As predicted in this space a few weeks ago, the Republican voters of Iowa have rejected Trump. Not by much, admittedly, but he was as late as last weekend being trumpeted as a runaway winner.
That’s the good news. The bad news is that they selected Ted Cruz. Well they had to go somewhere, I suppose, and coming from an agricultural state with deep conservative roots they were unlikely to go for the liberal alternative, of which there isn’t one in sight in the GOP anyway.
Cruz thanked the voters of Iowa and God, I think in that order. Whatever the order, the crisp winter air was thick with prayers of thanksgiving to the Almighty.

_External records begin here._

-- ==== Sys2Proof/Machine/Memory.lean ====
section
/-! DEFINITION. Memory as the machine holds it: bank roles, page walk and attribute check, L2 lines over HBM, carried checks,
watched ranges, and the moves of the ordering machine on one location: issue, read, arrive, atomic (R115-R127, R207, R265-R267,
R275-R281, R318-R333). -/

namespace Sys2Proof.Machine

/-! ### Bank roles (R115-R117) -/

/-- The bytes of a core's banks. -/
def bankBytes : Nat := 0x180000

/-- The role of a bank (R116): 0 Scratch, 1 Cache, 2 FIFO, 3 Shadow. -/
def Core.role (c : Core) (bank : Nat) : Nat := c.bankmap.toNat / 4 ^ bank % 4

/-- Whether a byte of the banks may be read (R117). -/
def Core.readable (c : Core) (off : Nat) : Bool :=
  decide (off < bankBytes) && (c.role (off / 4096) == 0 || c.role (off / 4096) == 2)

/-- Whether a byte of the banks may be written (R117). -/
def Core.writable (c : Core) (off : Nat) : Bool := decide (off < bankBytes) && c.role (off / 4096) == 0

/-- The lowest byte of an access that its bank refuses (R117). -/
def Core.refused (c : Core) (store : Bool) (off n : Nat) : Option Nat :=
  firstBad (if store then c.writable else c.readable) off n

/-! ### Pages (R318-R324) -/

/-- The home stack of a page (R320). -/
def homeStack (va : Nat) : Nat :=
  let v := va % 2 ^ 56 / 2 ^ pageShift va
  (v % 4096 ^^^ v / 4096 % 4096 ^^^ v / 2 ^ 24 % 4096 ^^^ v / 2 ^ 36 % 16) % 12

/-- The index groups of a class, top first: low bit and width (R321). -/
def pageGroups : Nat → List (Nat × Nat)
  | 1 => [(48, 6), (39, 9), (30, 9), (21, 9)]
  | 2 => [(48, 6), (39, 9), (30, 9)]
  | _ => [(52, 2), (43, 9), (34, 9), (25, 9), (16, 9)]

/-- What a walk finds (R321, R322): KIND 0 invalid, 1 absent, 2 present, the leaf, and the address of a malformed entry. -/
structure Walk where
  kind : Nat
  pte : Word
  bad : Option Nat
  deriving DecidableEq, Repr

/-- FRAME as a physical address (R322). -/
def frameOf (e : Word) : Nat := bits e 12 28 * 4096

/-- A malformed entry (R322): reserved bits, a frame on another stack, a directory with permissions, a misaligned leaf frame. -/
def malformed (stack : Nat) (leafShift : Option Nat) (e : Word) : Bool :=
  bits e 40 20 != 0 || bits e 4 8 != 0 || bits e 0 1 != 0 || frameOf e / 2 ^ 36 != stack ||
    (match leafShift with
     | some p => frameOf e % 2 ^ p != 0
     | none => bits e 1 3 != 0)

/-- An entry read by the walker, from the stack that holds it. -/
def entryAt (m : Memory) (pa : Nat) : Word := leWord (m.bytes pa 8)

/-- The walk from an entry at a physical address down the remaining index groups (R321). -/
def walkFrom (m : Memory) (stack va : Nat) : List (Nat × Nat) → Nat → Walk
  | [], pa =>
    let e := entryAt m pa
    if bits e 62 2 = 1 then ⟨1, e, none⟩
    else if bits e 62 2 ≠ 2 then ⟨0, e, none⟩
    else if malformed stack (some (pageShift va)) e then ⟨0, e, some pa⟩
    else ⟨2, e, none⟩
  | (lo, n) :: r, pa =>
    let e := entryAt m pa
    if bits e 62 2 = 1 then ⟨1, e, none⟩
    else if bits e 62 2 ≠ 2 then ⟨0, e, none⟩
    else if malformed stack none e then ⟨0, e, some pa⟩
    else walkFrom m stack va r (frameOf e + 8 * (va / 2 ^ lo % 2 ^ n))

/-- The page class of an address (R319). -/
def pageClass (va : Nat) : Nat := va / 2 ^ 54 % 4

/-- The walk of an address in an address space (R321). -/
def State.walk (s : State) (asid va : Nat) : Walk :=
  walkFrom s.hbm (homeStack va) va (pageGroups (pageClass va))
    (homeStack va * 2 ^ 36 + 32 * spaceOf asid va + 8 * pageClass va)

/-- The leaf of an address: from the stack port's TLB when it holds one, else by a walk (R324). -/
def State.translate (s : State) (asid va : Nat) : Walk :=
  match (tget s.tlbs (homeStack va) []).find? fun e =>
      e.asid == spaceOf asid va && e.cls == pageClass va && e.vpn == va % 2 ^ 56 / 2 ^ pageShift va with
  | some e => ⟨2, e.pte, none⟩
  | none => s.walk asid va

/-- The physical address of a byte of a present page. -/
def physical (pte : Word) (va : Nat) : Nat := frameOf pte + va % 2 ^ pageShift va

/-- A malformed entry on the walk is reported (R322). -/
def State.noteMalformed (s : State) (w : Walk) : State :=
  match w.bad with
  | some pa => s.notify (.malformedEntry pa)
  | none => s

/-- A present leaf joins the TLB of its home stack's port: 4,096 entries, the oldest replaced (R324, DESIGN CHOICE, log 12). -/
def State.fillTlb (s : State) (asid va : Nat) (pte : Word) : State :=
  let e : TlbEntry := ⟨spaceOf asid va, pageClass va, va % 2 ^ 56 / 2 ^ pageShift va, pte⟩
  let l := tget s.tlbs (homeStack va) []
  if l.contains e then s else { s with tlbs := tput s.tlbs (homeStack va) ((e :: l).take 4096) }

/-- An L2 slice translates for a line that it allocates, fills or writes back: the leaf joins its port's TLB; where the page is not there, Tardar
is told (R324). -/
def State.sliceAsk (s : State) (asid va : Nat) : State :=
  let w := s.translate asid va
  if w.kind = 2 then s.fillTlb asid va w.pte else (s.noteMalformed w).notify (.staleTranslation (spaceOf asid va) va)

/-- The place of the access-counter record of a frame: the stacks' reserved areas hold them in the order of the frames (R318, R328, DEDUCED,
log 96). -/
def recordPa (frame : Nat) : Nat := frame / 2 ^ 20 * 2 ^ 36 + 0x200000 + 8 * (frame % 2 ^ 20)

/-- The access-counter record of a frame (R328). -/
def State.counterOf (s : State) (frame : Nat) : Word := leWord (s.hbm.bytes (recordPa frame) 8)

/-- An access-counter record replaced. -/
def State.putRecord (s : State) (frame : Nat) (r : Word) : State := { s with hbm := s.hbm.putBytes (recordPa frame) (natBytes r.toNat 8) }

/-- An attribute entry of an address as the home stack's port answers it (R323). -/
def State.attrOf (s : State) (asid va : Nat) : Attr :=
  let w := s.translate asid va
  ⟨spaceOf asid va, pageClass va, va % 2 ^ 56 / 2 ^ pageShift va, w.kind, natBit w.pte.toNat 1, natBit w.pte.toNat 2, natBit w.pte.toNat 3⟩

/-- The same page. -/
def Attr.same (a b : Attr) : Bool := a.asid == b.asid && a.cls == b.cls && a.vpn == b.vpn

/-- The attributes of an address at a unit: cached, else asked for (R323). -/
def State.attr (s : State) (unit asid va : Nat) : Attr :=
  let q := s.attrOf asid va
  ((tget s.attrs unit []).find? q.same).getD q

/-- The unit's attribute cache after it holds the entry of an address: 256 entries, the oldest replaced (R323, DESIGN CHOICE, log 12). -/
def State.fillAttr (s : State) (unit asid va : Nat) : State :=
  let q := s.attrOf asid va
  let l := tget s.attrs unit []
  if l.any q.same then s else { s with attrs := tput s.attrs unit ((q :: l).take 256) }

/-- The unit that checks a task's accesses: its core, or its service core (R323). -/
def unitOf (t : Nat) : Nat := if t < 10240 then t / 16 else 644 + (t - 10240)

/-- The check of R323 for one address: which of R, W, X it needs, and the SUB of R105. -/
def checkAttr (a : Attr) (r w x : Bool) (asid va kind : Nat) : Except Exit Unit :=
  if a.kind = 2 then need ((!r || a.r) && (!w || a.w) && (!x || a.x)) (.trap 4 kind (BitVec.ofNat 64 (va % 2 ^ 56)) none)
  else if a.kind = 1 then .error (.absent asid va kind none)
  else .error (.trap 3 kind (BitVec.ofNat 64 (va % 2 ^ 56)) none)

/-- The addresses at which a range meets its pages: its first byte, and the first byte of each later 64 KiB boundary. -/
def pageStarts (va n : Nat) : List Nat :=
  va :: (List.range ((va % 65536 + n - 1) / 65536)).map fun i => (va / 65536 + i + 1) * 65536

/-- The check of R323 over a range. -/
def State.checkPages (s : State) (unit asid : Nat) (r w x : Bool) (kind va n : Nat) : Except Exit Unit :=
  if n = 0 then .ok ()
  else (pageStarts va n).foldlM (fun _ a => checkAttr (s.attr unit asid a) r w x asid a kind) ()

/-- The malformed entries that the walks for a range meet are reported (R322). -/
def State.notePages (s : State) (asid va n : Nat) : State :=
  if n = 0 then s else (pageStarts va n).foldl (fun s a => s.noteMalformed (s.translate asid a)) s

/-- The attribute cache after an access to a range. -/
def State.fillPages (s : State) (unit asid va n : Nat) : State :=
  if n = 0 then s else (pageStarts va n).foldl (fun s a => s.fillAttr unit asid a) s

/-! ### Home slices (R267) -/

/-- The partition of an address space in partitioned mode (R267), from the job that owns it. -/
def State.partitionOf (s : State) (asid : Nat) : Nat :=
  ((s.jobs.find? fun e => e.2.desc.asid.toNat == asid).map (·.2.desc.partition)).getD 0

/-- The home slice of an address (R267). -/
def State.homeSlice (s : State) (asid va : Nat) : Nat :=
  let a := spaceOf asid va
  let ln := va % 2 ^ 56 / 256
  let x := ln ^^^ a
  let h := x % 128 ^^^ x / 2 ^ 7 % 128 ^^^ x / 2 ^ 14 % 128 ^^^ x / 2 ^ 21 % 128 ^^^ x / 2 ^ 28 % 128 ^^^ x / 2 ^ 35 % 128 ^^^ x / 2 ^ 42 % 64
  let n := 128 * ((ln + a) % 3) + h
  if s.l2Partitioned && va / 2 ^ 54 % 4 ≠ 3 then 24 * s.partitionOf asid + n % 24 else n

/-! ### Carried checks (R331) -/

/-- One bit shifted into a CRC-16 of polynomial 0x1021. -/
def crcBit (c : BitVec 16) (b : Bool) : BitVec 16 := if c.getLsbD 15 != b then (c <<< 1) ^^^ 0x1021 else c <<< 1

/-- A byte shifted in, its most significant bit first. -/
def crcByte (c : BitVec 16) (b : Byte) : BitVec 16 := [7, 6, 5, 4, 3, 2, 1, 0].foldl (fun c i => crcBit c (b.getLsbD i)) c

/-- The carried check of bytes in ascending address order (R331). -/
def crc16 (bs : List Byte) : BitVec 16 := bs.foldl crcByte 0xFFFF

/-! ### L2 lines over HBM (R265, R266, R324, R331-R333) -/

/-- A byte of a line. -/
def Line.byte (l : Line) (i : Nat) : Byte := l.data.extractLsb' (8 * i) 8

/-- Whether the word of a byte holds data. -/
def Line.has (l : Line) (i : Nat) : Bool := l.mask.getLsbD (i / 4)

/-- A byte of a line written. -/
def Line.put (l : Line) (i : Nat) (b : Byte) : Line :=
  { l with data := l.data &&& ~~~((0xFF : BitVec 2048) <<< (8 * i)) ||| b.setWidth 2048 <<< (8 * i) }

Marco Rubio did well to run Trump a close third. His credibility will have been done no harm, though what the difference is between him and Cruz I’m hard-pressed to articulate. Actually, it’s in that last word. Rubio is the more articulate.
If the Republican race is confused, the Democrats are in a mess. Hillary Clinton is the closest to a national figure on either side – a former secretary of state and wife of a former president – and she can’t beat a geriatric with a barely credible left-wing manifesto. She may squeak through Iowa – I’m told the toss of a coin may decide it – but her credibility has suffered a serious blow. Pre-caucus opinion polls suggest that voters think she is more electable than Sanders but that she is less trustworthy. And while she beats Sanders among older voters, she seems to have little appeal to younger ones – which is a very bad sign, and astonishing given that her opponent is well into his eighth decade.
And so, it’s on to New Hampshire, where anything can happen and often does.
Trump may prevail there, but my money is on Rubio making inroads into the Trump and Cruz votes and gathering momentum as candidates fall by the wayside.
Hillary must surely win for the Democrats, if not in New Hampshire then in the long run. Who else is there for middle-of-the-roaders and liberals? Mike Bloomberg, perhaps. He’d get my vote, but I’m not confident I’ll get to exercise it. Bloomberg will not enter the race if each of the main parties has a credible candidate and as likely as not the two will be Clinton and Rubio.
It could be worse, I suppose. It looked worse a few days ago. Thank you Iowa.